Tinaroo apicicollis

Scientific classification
- Domain: Eukaryota
- Kingdom: Animalia
- Phylum: Arthropoda
- Class: Insecta
- Order: Coleoptera
- Suborder: Polyphaga
- Infraorder: Staphyliniformia
- Family: Staphylinidae
- Genus: Tinaroo
- Species: T. apicicollis
- Binomial name: Tinaroo apicicollis (Lea, 1911)
- Synonyms: Batrisodes apicicollis Lea, 1911

= Tinaroo apicicollis =

- Authority: (Lea, 1911)
- Synonyms: Batrisodes apicicollis Lea, 1911

Species of beetle

Tinaroo apicicollis is a beetle in the Staphylinidae family, which is found in New South Wales.

It was first described by Arthur Mills Lea in 1911 as Batrisodes apicicollis from a male specimen collected in the Illawarra.

==Description==
Lea describes the species:
Male: Colour and clothing much as in the preceding species. Head rather convex; aiitennary tubercles rather small, a narrow impression between them; with a rather large ovate fovea close to each eye, closed behind but open in front; base obtusely notched. Antennae as in B. tenuicornis. Prothorax slightly longer than wide, widest at about apical third, thence strongly narrowed to apex and subarcuate to base; with deep irregular impressions; disc strongly raised. Elytra with dorsal striae distinct only on basal slope, but traceable to basal third; shoulders unarmed. Metasternum strongly impressed along middle. Trochanters unarmed. Length 2 1/6 mm.

Hab. — N.S.Wales: lllawarra (H. J. Carter).

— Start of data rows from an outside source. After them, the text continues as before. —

-- ==== Sys2Proof/Laws/CanonCmds.lean ====
section
/-! SUPPORT. What keeps the canonical form: the meanings of the commands. -/

set_option linter.unusedSimpArgs false

namespace Sys2Proof.Machine

theorem canonical_withHbm (s : State) (go : State → State) (h_s : s.canonical) (h_go : ∀ x0, x0.canonical → (go x0).canonical) : (withHbm s go).canonical := by
  unfold withHbm
  try dsimp only
  with_reducible repeat' first | assumption | apply h_go | split

theorem canonical_onEngine (s : State) (e : Nat) (go : State → State) (h_s : s.canonical) (h_go : ∀ x0, x0.canonical → (go x0).canonical) : (onEngine s e go).canonical := by
  unfold onEngine
  try dsimp only
  with_reducible repeat' first | assumption | apply h_go | split

theorem canonical_onCtx (s : State) (c : Nat) (go : State → Nat → State) (h_s : s.canonical) (h_go : ∀ x0 x1, x0.canonical → (go x0 x1).canonical) : (onCtx s c go).canonical := by
  unfold onCtx
  try dsimp only
  with_reducible repeat' first | assumption | apply h_go | split

theorem canonical_slipWrite (s : State) (n : Nat) (go : State → Nat → State) (h_s : s.canonical) (h_go : ∀ x0 x1, x0.canonical → (go x0 x1).canonical) : (slipWrite s n go).canonical := by
  unfold slipWrite
  try dsimp only
  with_reducible repeat' first | assumption | apply h_go | split

theorem canonical_onCol (s : State) (g : Nat) (go : State → State) (h_s : s.canonical) (h_go : ∀ x0, x0.canonical → (go x0).canonical) : (onCol s g go).canonical := by
  unfold onCol
  try dsimp only
  with_reducible repeat' first | assumption | apply h_go | split

theorem canonical_releaseWrite (s : State) (n : Nat) (h_s : s.canonical) : (releaseWrite s n).canonical := by
  unfold releaseWrite
  try dsimp only
  with_reducible repeat' first | assumption | apply canonical_release | split

theorem canonical_srMsgGo (s : State) (d a : Nat) (h_s : s.canonical) : (srMsgGo s d a).canonical := by
  unfold srMsgGo
  try dsimp only
  with_reducible repeat' first | assumption | apply canonical_srMsgWrite | split

theorem canonical_tlyCounterRead (s : State) (n k : Nat) (a : Acc) (h_s : s.canonical) : (tlyCounterRead s n k a).canonical := by
  unfold tlyCounterRead
  try dsimp only
  with_reducible repeat' first | assumption | apply canonical_serveRead | apply canonical_tlyRead | apply canonical_answerWord | split | intro _

theorem canonical_startNext (s : State) (e : Nat) (fill : Bool) (h_s : s.canonical) : (startNext s e fill).canonical := by
  unfold startNext
  try dsimp only
  with_reducible repeat' first | assumption | apply canonical_collStartNext | apply canonical_startPlain | split

theorem canonical_codecInvalid (s : State) (h_s : s.canonical) : (codecInvalid s).canonical := by
  unfold codecInvalid
  try dsimp only
  with_reducible repeat' first | assumption | apply canonical_endJob | split

theorem canonical_execPowerGood (mid : BitVec 5) (s : State) (h_s : s.canonical) {t : State} (e : (execPowerGood mid s) = .next t) : t.canonical := by
  unfold execPowerGood at e
  injection e with e
  subst e
  try dsimp only
  with_reducible repeat' first | assumption | apply canonical_powerGood

theorem canonical_execPerstDeassert (s : State) (h_s : s.canonical) {t : State} (e : (execPerstDeassert s) = .next t) : t.canonical := by
  unfold execPerstDeassert at e
  injection e with e
  subst e
  try dsimp only
  with_reducible repeat' first | assumption | apply canonical_perstDeassert

theorem canonical_execPerstAssert (s : State) (h_s : s.canonical) {t : State} (e : (execPerstAssert s) = .next t) : t.canonical := by
  unfold execPerstAssert at e
  injection e with e
  subst e
  try dsimp only
  with_reducible repeat' first | assumption | apply canonical_perstAssert
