@[simp] theorem count64_engines : (s.count64 off n).engines = s.engines := rfl
@[simp] theorem count64_mem : (s.count64 off n).mem = s.mem := rfl
@[simp] theorem count64_ctxs : (s.count64 off n).ctxs = s.ctxs := rfl
@[simp] theorem count64_mapOld : (s.count64 off n).mapOld = s.mapOld := rfl
@[simp] theorem count64_lates : (s.count64 off n).lates = s.lates := rfl
@[simp] theorem count64_kv : (s.count64 off n).kv = s.kv := rfl
@[simp] theorem count64_sched : (s.count64 off n).sched = s.sched := rfl
@[simp] theorem count64_fabric : (s.count64 off n).fabric = s.fabric := rfl
@[simp] theorem count64_coll : (s.count64 off n).coll = s.coll := rfl
@[simp] theorem count64_flash : (s.count64 off n).flash = s.flash := rfl
@[simp] theorem count64_codec : (s.count64 off n).codec = s.codec := rfl
@[simp] theorem count64_host : (s.count64 off n).host = s.host := rfl
@[simp] theorem count64_dcr : (s.count64 off n).dcr = s.dcr := rfl
@[simp] theorem count64_boot : (s.count64 off n).boot = s.boot := rfl
@[simp] theorem count64_power : (s.count64 off n).power = s.power := rfl
@[simp] theorem count64_side : (s.count64 off n).side = s.side := rfl
@[simp] theorem count64_ueNow : (s.count64 off n).ueNow = s.ueNow := rfl
@[simp] theorem count64_tlyHold : (s.count64 off n).tlyHold = s.tlyHold := rfl
@[simp] theorem count64_compReset : (s.count64 off n).compReset = s.compReset := rfl
@[simp] theorem count64_powerFail : (s.count64 off n).powerFail = s.powerFail := rfl
@[simp] theorem count64_errSeq : (s.count64 off n).errSeq = s.errSeq := rfl
@[simp] theorem count64_us : (s.count64 off n).us = s.us := rfl
@[simp] theorem count64_nextId : (s.count64 off n).nextId = s.nextId := rfl
@[simp] theorem count64_free : (s.count64 off n).free = s.free := rfl
@[simp] theorem count64_pending : (s.count64 off n).pending = s.pending := rfl

@[simp] theorem setCtxState_engines : (s.setCtxState c v).engines = s.engines := setFld_engines ..
@[simp] theorem setCtxState_mem : (s.setCtxState c v).mem = s.mem := setFld_mem ..
@[simp] theorem setCtxState_ctxs : (s.setCtxState c v).ctxs = s.ctxs := setFld_ctxs ..
@[simp] theorem setCtxState_mapOld : (s.setCtxState c v).mapOld = s.mapOld := setFld_mapOld ..
@[simp] theorem setCtxState_lates : (s.setCtxState c v).lates = s.lates := setFld_lates ..
@[simp] theorem setCtxState_kv : (s.setCtxState c v).kv = s.kv := setFld_kv ..
@[simp] theorem setCtxState_sched : (s.setCtxState c v).sched = s.sched := setFld_sched ..
@[simp] theorem setCtxState_fabric : (s.setCtxState c v).fabric = s.fabric := setFld_fabric ..
@[simp] theorem setCtxState_coll : (s.setCtxState c v).coll = s.coll := setFld_coll ..
@[simp] theorem setCtxState_flash : (s.setCtxState c v).flash = s.flash := setFld_flash ..
@[simp] theorem setCtxState_codec : (s.setCtxState c v).codec = s.codec := setFld_codec ..
@[simp] theorem setCtxState_host : (s.setCtxState c v).host = s.host := setFld_host ..
@[simp] theorem setCtxState_dcr : (s.setCtxState c v).dcr = s.dcr := setFld_dcr ..
@[simp] theorem setCtxState_boot : (s.setCtxState c v).boot = s.boot := setFld_boot ..
@[simp] theorem setCtxState_power : (s.setCtxState c v).power = s.power := setFld_power ..
@[simp] theorem setCtxState_side : (s.setCtxState c v).side = s.side := setFld_side ..
@[simp] theorem setCtxState_ueNow : (s.setCtxState c v).ueNow = s.ueNow := setFld_ueNow ..
@[simp] theorem setCtxState_tlyHold : (s.setCtxState c v).tlyHold = s.tlyHold := setFld_tlyHold ..
@[simp] theorem setCtxState_compReset : (s.setCtxState c v).compReset = s.compReset := setFld_compReset ..
@[simp] theorem setCtxState_powerFail : (s.setCtxState c v).powerFail = s.powerFail := setFld_powerFail ..
@[simp] theorem setCtxState_errSeq : (s.setCtxState c v).errSeq = s.errSeq := setFld_errSeq ..
@[simp] theorem setCtxState_us : (s.setCtxState c v).us = s.us := setFld_us ..
@[simp] theorem setCtxState_nextId : (s.setCtxState c v).nextId = s.nextId := setFld_nextId ..
@[simp] theorem setCtxState_free : (s.setCtxState c v).free = s.free := setFld_free ..
@[simp] theorem setCtxState_pending : (s.setCtxState c v).pending = s.pending := setFld_pending ..

@[simp] theorem setEng_regs (g : Engine) : (s.setEng n g).regs = s.regs := rfl
@[simp] theorem setEng_mem (g : Engine) : (s.setEng n g).mem = s.mem := rfl
@[simp] theorem setEng_ctxs (g : Engine) : (s.setEng n g).ctxs = s.ctxs := rfl
@[simp] theorem setEng_mapOld (g : Engine) : (s.setEng n g).mapOld = s.mapOld := rfl
@[simp] theorem setEng_lates (g : Engine) : (s.setEng n g).lates = s.lates := rfl
@[simp] theorem setEng_kv (g : Engine) : (s.setEng n g).kv = s.kv := rfl
@[simp] theorem setEng_sched (g : Engine) : (s.setEng n g).sched = s.sched := rfl
@[simp] theorem setEng_fabric (g : Engine) : (s.setEng n g).fabric = s.fabric := rfl
@[simp] theorem setEng_coll (g : Engine) : (s.setEng n g).coll = s.coll := rfl
@[simp] theorem setEng_flash (g : Engine) : (s.setEng n g).flash = s.flash := rfl
@[simp] theorem setEng_codec (g : Engine) : (s.setEng n g).codec = s.codec := rfl
@[simp] theorem setEng_host (g : Engine) : (s.setEng n g).host = s.host := rfl
@[simp] theorem setEng_dcr (g : Engine) : (s.setEng n g).dcr = s.dcr := rfl
@[simp] theorem setEng_boot (g : Engine) : (s.setEng n g).boot = s.boot := rfl
@[simp] theorem setEng_power (g : Engine) : (s.setEng n g).power = s.power := rfl
@[simp] theorem setEng_side (g : Engine) : (s.setEng n g).side = s.side := rfl
@[simp] theorem setEng_ueNow (g : Engine) : (s.setEng n g).ueNow = s.ueNow := rfl
@[simp] theorem setEng_tlyHold (g : Engine) : (s.setEng n g).tlyHold = s.tlyHold := rfl
@[simp] theorem setEng_compReset (g : Engine) : (s.setEng n g).compReset = s.compReset := rfl
@[simp] theorem setEng_powerFail (g : Engine) : (s.setEng n g).powerFail = s.powerFail := rfl
@[simp] theorem setEng_errSeq (g : Engine) : (s.setEng n g).errSeq = s.errSeq := rfl
@[simp] theorem setEng_us (g : Engine) : (s.setEng n g).us = s.us := rfl
@[simp] theorem setEng_nextId (g : Engine) : (s.setEng n g).nextId = s.nextId := rfl
@[simp] theorem setEng_free (g : Engine) : (s.setEng n g).free = s.free := rfl
@[simp] theorem setEng_pending (g : Engine) : (s.setEng n g).pending = s.pending := rfl
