-- ==== Sys2Proof/Tests/Slice0.lean ====
section
/-! SUPPORT. Tests of the model's own: the worked examples of the specification, an ill-formed command for each check of `Instr.wf`, and for every
statement with hypotheses states and operands that meet them. A clause is named by its place in the statement, its conjuncts counted from 0. -/

open Sys2Proof Sys2Proof.Machine

namespace Sys2Proof.Tests

set_option Elab.async false

/-! ## States -/

/-- Registers with values in some of each file: regions t1 to t3 with a pitch of 65, 64 and 64 words. -/
def regs0 : RegFile :=
  { s := [(1, 0x8123456789ABCDEF), (2, 0x40), (7, 1)], a := [(1, 0xFFFFFFFFFFF0)], p := [(1, true), (3, true)],
    t := [(1, 0x0105000000000100), (2, 0x0101000000040000), (3, 0x0101000000080000)] }

/-- An engine that issues: in service, bound to context 5 as rank 0 of one, its set started. -/
def eng0 : Engine :=
  { slot := 2, online := true, bound := true, ctx := 5, nset := 1, started := true, pc := 64, regs := regs0, flags := 0x1F,
    tile := ByteMap.wrN [] 0x100 ((List.range 72).map fun i => BitVec.ofNat 8 (i * 37 + 1)), sems := [(4, 7)], tallies := [(0x1F, 77)] }

/-- It stands under the logical number 3. -/
def s0 : State := State.reset.setEng 3 eng0
/-- An engine. -/
def e0 : EngId := 3

/-- A device that has started. -/
def up : State := State.reset.setFld Off.hubStatus 31 31 1
/-- A powered device that stands in `s0`. -/
def pw : State := { s0 with boot := { s0.boot with powered := true } }
/-- The same with its function reset by PERST#. -/
def sPwIdle : State := { pw with power := { pw.power with perst := true } }
/-- A stop of context 5 is wanted; engine 3 stops, with and without a transfer in progress. -/
def sP : State := s0.modCtx 5 fun c => { c with preempt := true }
def sSt : State := s0.setEng 3 { eng0 with issue := .stopping 0x77 0x88 }
def sSt2 : State := s0.setEng 3 { eng0 with issue := .stopping 0x77 0x88, fillQ := [{ instr := .fill e0 0 0, pc := 0, regs := {} }] }
/-- Semaphore 4 at its top value. -/
def sSemTop : State := s0.setEng 3 { eng0 with sems := [(4, 0xFFFF)] }
/-- A queue of engine 3 is full. -/
def sFullOf (q : Nat) : State := s0.setEng 3 { eng0 with queues := [(q, List.replicate 16 ⟨.vadd e0 0, 0, {}, true, false, 0, 0, 0⟩)] }
/-- It is halted. -/
def sHalt : State := s0.setEng 3 { eng0 with haltReq := true }
/-- A stationary block, active and in the shadow. -/
def st0 : Stationary :=
  ⟨3, 3, false, false, 0, 1, ByteMap.wrN [] 0 ((List.range 8000).map fun i => BitVec.ofNat 8 (i * 13 % 120)),
    ByteMap.wrN [] 0 ((List.range 256).map fun i => BitVec.ofNat 8 (0x70 + i % 9)), []⟩
def sA : State := s0.setEng 3 { eng0 with active := st0, acc := [(5, 0x3f800000)] }
def sB : State := s0.setEng 3 { eng0 with shadow := some st0, acc := [(5, 0x3f800000#32)] }
/-- Two instructions wait deferred behind a queue that is not empty. -/
def sD : State := s0.setEng 3 { eng0 with
  deferred := [⟨.drain e0 0 0, 0, {}, true, true, 0, 0, 0⟩, ⟨.drain e0 1 0, 0, {}, true, true, 0, 0, 0⟩],
  queues := [(2, [⟨.nop e0 0, 0, {}, true, false, 0, 0, 0⟩])] }
/-- The deferred queue is full. -/
def sDefFull : State := s0.setEng 3 { eng0 with deferred := List.replicate 256 ⟨.drain e0 0 0, 0, {}, true, true, 0, 0, 0⟩ }
/-- A state without the message in front of its inbox, where there is one message. -/
def took (s : State) : State := { s with fabric := { s.fabric with inbox := [] } }

/-- Registers for transfers: addresses in a1 to a3, lengths 64 and 0 in s5 and s6, an entry's value in s7, a count of entries in s8. -/
def regsX : RegFile :=
  { s := [(2, 0x40), (5, 64), (7, 0x8000000000000123), (8, 4097), (9, 1)], a := [(1, 0x1000), (2, 0x1001), (3, 0x2000), (4, 0xFFFF00000000)],
    t := [(2, 0x0101000000040000)] }
/-- Operands of a transfer: address a1, region t2, length s5, semaphore 4, increment 2. -/
def fX : Fields := 0x2022908000000
/-- The same from the misaligned a2, and with length 0. -/
def fXmis : Fields := 0x4022908000000
def fXzero : Fields := 0x2023108000000
def skE (i : Instr) (st : Stage) : SkEntry := { instr := i, pc := 64, regs := regsX, id := 9, stage := st }
/-- Engine 3 with one descriptor in a queue. -/
def sFillQ (i : Instr) (st : Stage) : State := s0.setEng 3 { eng0 with fillQ := [skE i st] }
def sSpillQ (i : Instr) (st : Stage) : State := s0.setEng 3 { eng0 with spillQ := [skE i st] }
/-- A signal of semaphore 4 to another rank of a set of two. -/
def rsF (r : Nat) : Fields := BitVec.ofNat 56 (2 ^ 47 * 4 + 2 ^ 40 * r + 7)
def sRs (r : Nat) : State :=
  ((s0.setEng 3 { eng0 with nset := 2, spillQ := [{ skE (.rsig e0 (rsF r)) .waiting with pc := 64 }] }).setEng 4
    { eng0 with slot := 9, rank := 1, nset := 2 }).modCtx 5 fun c => { c with members := [3, 4] }
/-- The transfers that the operands name. -/
def trX : Transfer := ⟨64, 64, 0x1000, 0, 0x40000, false, 0, 0⟩
def trMis : Transfer := { trX with addr := 0x1001 }
def trZero : Transfer := { trX with len := 0 }
/-- Operands of a COPY to a3, and the transfers of a COPY, an ADDW, an ATOM and a WINFILL. -/
def fXcopy : Fields := 0x2022909800000
def trCopy : Transfer := { trX with dest := 0x2000, tile := 0 }
def trAdd : Transfer := { trX with unit := 4, lpol := 1 }
def trAtom : Transfer := { trAdd with len := 4 }
def trWin : Transfer := { trX with len := 1, unit := 1 }
/-- A WINFILL of one row of one block, with its descriptor. -/
def skWin (held : List Byte) : SkEntry := { skE (.winfill e0 fX 0) .started with held := held }
def sWinFill (held : List Byte) : State := s0.setEng 3 { eng0 with fillQ := [skWin held] }
/-- The same transfers to device 7, with one request in a state. -/
def wRem : Word64 := 0x100700000000
def trRem (x : Transfer) : Transfer := { x with remote := true, dev := 7 }
def reqX (status : Nat) : RemoteReq :=
  { tag := 9, rq := 3, id := 9, op := 1, addr := 0x1000, pos := 0, len := 64, us := 0, status := status, data := List.replicate 64 7 }
def sReqX (s : State) (status : Nat) : State := { s with fabric := { reqs := [reqX status] } }

/-- The first direct allocation of die 0 holds its first 64 KiB. -/
def sAlloc : State := (up.setReg64 (Off.dalloc 0 0) (2 ^ 63 + 2 ^ 16))
/-- Eight bytes. -/
def bytes8 : List Byte := [1, 2, 3, 4, 5, 6, 7, 8]
/-- Line 64 of device memory lies where map entry 0 puts it. -/
def sLine : State := { up with mem := { up.mem with hbm := ByteMap.wrN [] 386547056896 bytes8 } }
/-- Stack 0 is scrubbed, and its line 17 has a mark. -/
def sScrub (m : Nat) : State :=
  { up.setFld (Off.memReg 0 0xC) 31 31 1 with boot := { up.boot with powered := true, memReady := true }, mem := { up.mem with hbmErr := [(17, m)] } }

/-- A KVMAP of a1 with the value of s7, and of the misaligned a2. -/
def fMap : Fields := 0x2039080000000
def fMapMis : Fields := 0x4039080000000
def sMap (f : Fields) : State := sSpillQ (.kvmap e0 f 0) .waiting
/-- A KVMAP behind a SPILL to the same line. -/
def sMapBehind : State :=
  s0.setEng 3 { eng0 with spillQ := [{ skE (.spill e0 fX 0) .started with id := 8 }, skE (.kvmap e0 fMap 0) .waiting] }
/-- A walk of engine 5 that pins the entry at 0x1000. -/
def wPin : Walk := { eng := 5, id := 1, ctx := 5, base := 0x1000, n := 1 }
def sMapPinned : State := { sMap fMap with kv := { walks := [wPin] } }
/-- An edit of the entry at an address. -/
def edAt (a : Nat) : Edit := { addr := a, value := 0x55, id := 2, eng := 4, ctx := 5 }
def sMapFull : State := { sMap fMap with kv := { walks := [wPin], edits := List.replicate 64 (edAt 0x1000) } }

The prothorax is very irregularly sculptured; near the base there is a deep fovea, from some directions appearing almost round, from others somewhat V-shaped and shallowly and irregularly connected with the sides. On each side of the base there is a small isolated fovea, and two suboblique impressions close together and connected at their apices. The dilated sides about the apex have distinct punctures, and are separated from the disc by deep lines. The disc is strongly raised and is triangularly pointed in front (a character which will readily distinguish it from the preceding species), the point being level with the middle of the dilated lateral parts; the whole of the space in front, and at the sides of it, is largely and irregularly impressed, but the impressions are somewhat obscured by the clothing.